Exercise brief » Please repeat, from the entries that follow, the lines from the one containing "structure Pack where" through the one containing "reported : Nat := 0" exactly, adding nothing.

-- Dataset excerpts follows --

/-- The link job (R263 to R279). -/
structure LinkJob where
  /-- holder code: 0 NONE, 1 PACKS, 2 EXTERNAL, 4 to 7 SOURCE; 4 bits; 07_sources_link_seams R269, R282; 0 -/
  holder    : Nat := 0
  /-- VSET_EFF in mV; 07_sources_link_seams R263; 0 (DESIGN CHOICE) (log 7) -/
  vsetEff   : Int := 0
  /-- set-point in force in mV; 07_sources_link_seams R263; 0 -/
  vset      : Int := 0
  /-- the set-point still slews after a role swap; 1 bit; 07_sources_link_seams R263; 0 -/
  slewing   : Bool := false
  /-- link loop, charge-back loop, supplement loop, input-current loop; 07_sources_link_seams R264, R265; 0 -/
  main      : Loop := {}
  cb        : Loop := {}
  sup       : Loop := {}
  ics       : Loop := {}
  /-- pack-set demand in mA; 07_sources_link_seams R264; 0 -/
  demand    : Int := 0
  /-- pack-set demand as it would stand without the site bound, in mA; 06_loss_map_scheduler R229, R230; 0 -/
  demFree   : Int := 0
  /-- surge path: the loop takes the sum of FP_I; 1 bit; 07_sources_link_seams R267; 0 -/
  fpHand    : Bool := false
  /-- seam in progress; 07_sources_link_seams R273; none -/
  seam      : Option Seam := none
  /-- a forced seam to be decided: the cause; 07_sources_link_seams R272; none -/
  force     : Option Nat := none
  /-- elective seam requested: target and frame of effect; 07_sources_link_seams R271; none -/
  elect     : Option (Nat × Nat) := none
  /-- frames since the last seam began; none when none since BOOT; 07_sources_link_seams R271; none -/
  seamFor   : Option Nat := none
  /-- a seam has ended in the present frame; 1 bit; 07_sources_link_seams R274; 0 -/
  seamEnd   : Bool := false
  /-- SRC[4].SEAMS; 32 bits; 07_sources_link_seams R280; 0 -/
  seams     : Nat := 0
  /-- frames the holder's HOLD_FAIL condition has held; 07_sources_link_seams R272; 0 -/
  failRun   : Nat := 0
  /-- consecutive frames with VLINK inside the link window; 07_sources_link_seams R278; 0 -/
  inWin     : Nat := 0
  /-- SWLINK closed; 1 bit; 07_sources_link_seams R268; 0 -/
  swlink    : Bool := false
  /-- SWLINK is to open once every lane is OFF; 1 bit; 07_sources_link_seams R268; 0 -/
  swOpen    : Bool := false
  /-- LINKLOWn asserted; 1 bit; 07_sources_link_seams R279; 0 -/
  lown      : Bool := false
  /-- cause mask of LINKLOWn in the last frame; 6 bits; 07_sources_link_seams R279; 0 -/
  lownMask  : Nat := 0
  /-- the link job has tested the causes since reset; 1 bit; 07_sources_link_seams R282; 0 -/
  lownRan   : Bool := false
  /-- consecutive frames with and without a cause; 07_sources_link_seams R279; 0 -/
  lownOn    : Nat := 0
  lownOff   : Nat := 0
deriving DecidableEq, Repr

/-! Packs (08). -/

/-- Phases of a pack session (R318). -/
inductive PkPh where
  | absent | qualify | precharge | cc | cv | taper | rest | maintain | storage | supply
deriving DecidableEq, Repr

/-- The PHASE field of CHG[p].STATE (R318). -/
def PkPh.code : PkPh → Nat
  | .absent => 0 | .qualify => 1 | .precharge => 2 | .cc => 3 | .cv => 4 | .taper => 5 | .rest => 6 | .maintain => 7
  | .storage => 8 | .supply => 9

/-- What the split of a demand takes of a pack: link-side limits and weights, and the lane demand it gives. -/
structure PackLim where
  lc : Int := 0
  ld : Int := 0
  wC : Int := 0
  wD : Int := 0
  u  : Int := 0
deriving DecidableEq, Repr

/-- A pack session (R295 to R312). -/
structure Pack where
  /-- PHASE; 4 bits; 08_pack_charging R318; ABSENT -/
  ph       : PkPh := .absent
  /-- CONNECT, QUALIFY at step CONNECT; 1 bit; 08_pack_charging R318; 0 -/
  connect  : Bool := false
  /-- CAUSE; 4 bits; 08_pack_charging R318; 0 -/
  cause    : Nat := 0
  /-- causes already reported by QUALIFY_FAILED since QUALIFY was entered; mask; 08_pack_charging R295; 0 -/
  reported : Nat := 0
  /-- consecutive frames of the qualification; 08_pack_charging R295; 0 -/
  qual     : Nat := 0
  /-- consecutive frames VPP has lain in the attach window (PARTNER 0); 08_pack_charging R295; 0 -/
  attRun   : Nat := 0
  /-- frames since SWPPx closed; none while open; 08_pack_charging R295; none -/
  swFor    : Option Nat := none
  /-- SWPPx is to open once the lane is OFF; 1 bit; 08_pack_charging R295; 0 -/
  openLater : Bool := false
  /-- consecutive frames of the condition that ends PRECHARGE or CC; 08_pack_charging R295; 0 -/
  run1     : Nat := 0
  /-- consecutive frames with the current at or below the termination current; 08_pack_charging R295; 0 -/
  termRun  : Nat := 0
  /-- consecutive frames of the MAINTAIN recharge condition; 08_pack_charging R295; 0 -/
  mntRun   : Nat := 0
  /-- consecutive frames with supply current, and without; 08_pack_charging R295; 0 -/
  supRun   : Nat := 0
  noSupRun : Nat := 0
  /-- clock of PRE_TIMEOUT; 08_pack_charging R299; 0 -/
  preClk   : Nat := 0
  /-- clock of CHG_TIMEOUT; 08_pack_charging R299; 0 -/
  chgClk   : Nat := 0
  /-- frames since entry to the phase (REST_TIME, top-off wait); 08_pack_charging R295, R299; 0 -/
  inPh     : Nat := 0
  /-- frames since the top-off grant; none without a grant; 08_pack_charging R308; none -/
  topFor   : Option Nat := none
  /-- top-off wanted and waiting for its grant; 1 bit; 08_pack_charging R308; 0 -/
  topWant  : Bool := false
  /-- resume phase of SUPPLY; 08_pack_charging R295; MAINTAIN -/
  resume   : PkPh := .maintain
  /-- CHG[p].PRE_RETRIES; 32 bits; 08_pack_charging R315; 0 -/
  retries  : Nat := 0
  /-- state of charge in 2^-48 of capacity; 08_pack_charging R305; 0 -/
  soc      : Nat := 0
  /-- UNANCHORED; 1 bit; 08_pack_charging R307; 0 -/
  unanch   : Bool := false
  /-- an SOC of this attachment exists; 1 bit; 08_pack_charging R307; 0 -/
  socSet   : Bool := false
  /-- frames of the open-circuit anchor condition; 08_pack_charging R306; 0 -/
  ocvRun   : Nat := 0
  /-- frames of the floor anchor condition; 08_pack_charging R306; 0 -/
  flrRun   : Nat := 0
  /-- frames since the last end-of-charge anchor; none without one; 08_pack_charging R309; none -/
  eocFor   : Option Nat := none
  /-- AH_THRU in mA frames (0.1 Ah is 3.6 x 10^10 of them); 08_pack_charging R305; 0 -/
  ahThru   : Nat := 0
  /-- region code of R291; 3 bits; 08_pack_charging R291, R318; 1 -/
  region   : Nat := 1
  /-- region of the contract temperature and of the pin, none while unavailable; 08_pack_charging R292; none -/
  regCon   : Option Nat := none
  regPin   : Option Nat := none
  /-- V_CHG and V_FLOOR_EFF in mV; 08_pack_charging R293; 0 -/
  vChg     : Int := 0
  vFloor   : Int := 0
  /-- I_CHG and I_DIS in mA; 08_pack_charging R293; 0 -/
  iChg     : Int := 0
  iDis     : Int := 0
  /-- SUPPLY_OK, permitted to supply; 1 bit; 08_pack_charging R298; 0 -/
  supOk    : Bool := false
  /-- link-side limits Lc_p and Ld_p in mA; 08_pack_charging R301; 0 -/
  lc       : Int := 0
  ld       : Int := 0
  /-- weights of R302 in 2^-16 mA; 08_pack_charging R302; 0 -/
  wC       : Int := 0
  wD       : Int := 0
  /-- CHG[p].SHARE a_p in mA; 32 bits, signed; 08_pack_charging R303; 0 -/
  share    : Int := 0
  /-- lane demand u_p in mA; 08_pack_charging R303; 0 -/
  uDem     : Int := 0
  /-- limits, weights and lane demand as they would stand without the site bound; 06_loss_map_scheduler R229, R230; 0 -/
  free     : PackLim := {}
  /-- capacity test running, with its frames; 08_pack_charging R309; none -/
  test     : Option Nat := none
  /-- capacity test requested and waiting; 1 bit; 08_pack_charging R309; 0 -/
  testWant : Bool := false
  /-- link-side current asked of the test, CAPTEST_C x C, in mA; 08_pack_charging R309; 0 -/
  testAmp  : Int := 0
  /-- charge delivered by the test in mA frames; 08_pack_charging R309; 0 -/
  testAh   : Nat := 0
  /-- consecutive frames of a test with VPPn at or below V_floor; 08_pack_charging R309; 0 -/
  testRun  : Nat := 0
  /-- CHG[p].CAP_MEAS in 0.1 Ah; 16 bits; 08_pack_charging R315; 0 -/
  capMeas  : Nat := 0
  /-- frames since the removal while its hold-off lasts; 08_pack_charging R311; none -/
  holdoff  : Option Nat := none
  /-- consecutive capture banks with the current collapse; 08_pack_charging R310; 0 -/
  collapse : Nat := 0
  /-- the contract's SOC report taken in this frame; 1 bit; 08_pack_charging R306; 0 -/
  socRep   : Bool := false
deriving DecidableEq, Repr

/-- The charge unit (R301, R313). -/
structure ChgUnit where
  /-- C_MAX in mA; 32 bits; 08_pack_charging R301; 0 -/
  cMax     : Int := 0
  /-- S_MAX in mA; 32 bits; 08_pack_charging R301; 0 -/
  sMax     : Int := 0
  /-- C_max and S_max as they would stand without the site bound, in mA; 06_loss_map_scheduler R229, R230; 0 -/
  cFree    : Int := 0
  sFree    : Int := 0
  /-- the fallback profile is in force; 1 bit; 08_pack_charging R313; 0 -/
  fallback : Bool := false
deriving DecidableEq, Repr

-- Dataset excerpts concluded --

Response for this exercise »
structure Pack where
  /-- PHASE; 4 bits; 08_pack_charging R318; ABSENT -/
  ph       : PkPh := .absent
  /-- CONNECT, QUALIFY at step CONNECT; 1 bit; 08_pack_charging R318; 0 -/
  connect  : Bool := false
  /-- CAUSE; 4 bits; 08_pack_charging R318; 0 -/
  cause    : Nat := 0
  /-- causes already reported by QUALIFY_FAILED since QUALIFY was entered; mask; 08_pack_charging R295; 0 -/
  reported : Nat := 0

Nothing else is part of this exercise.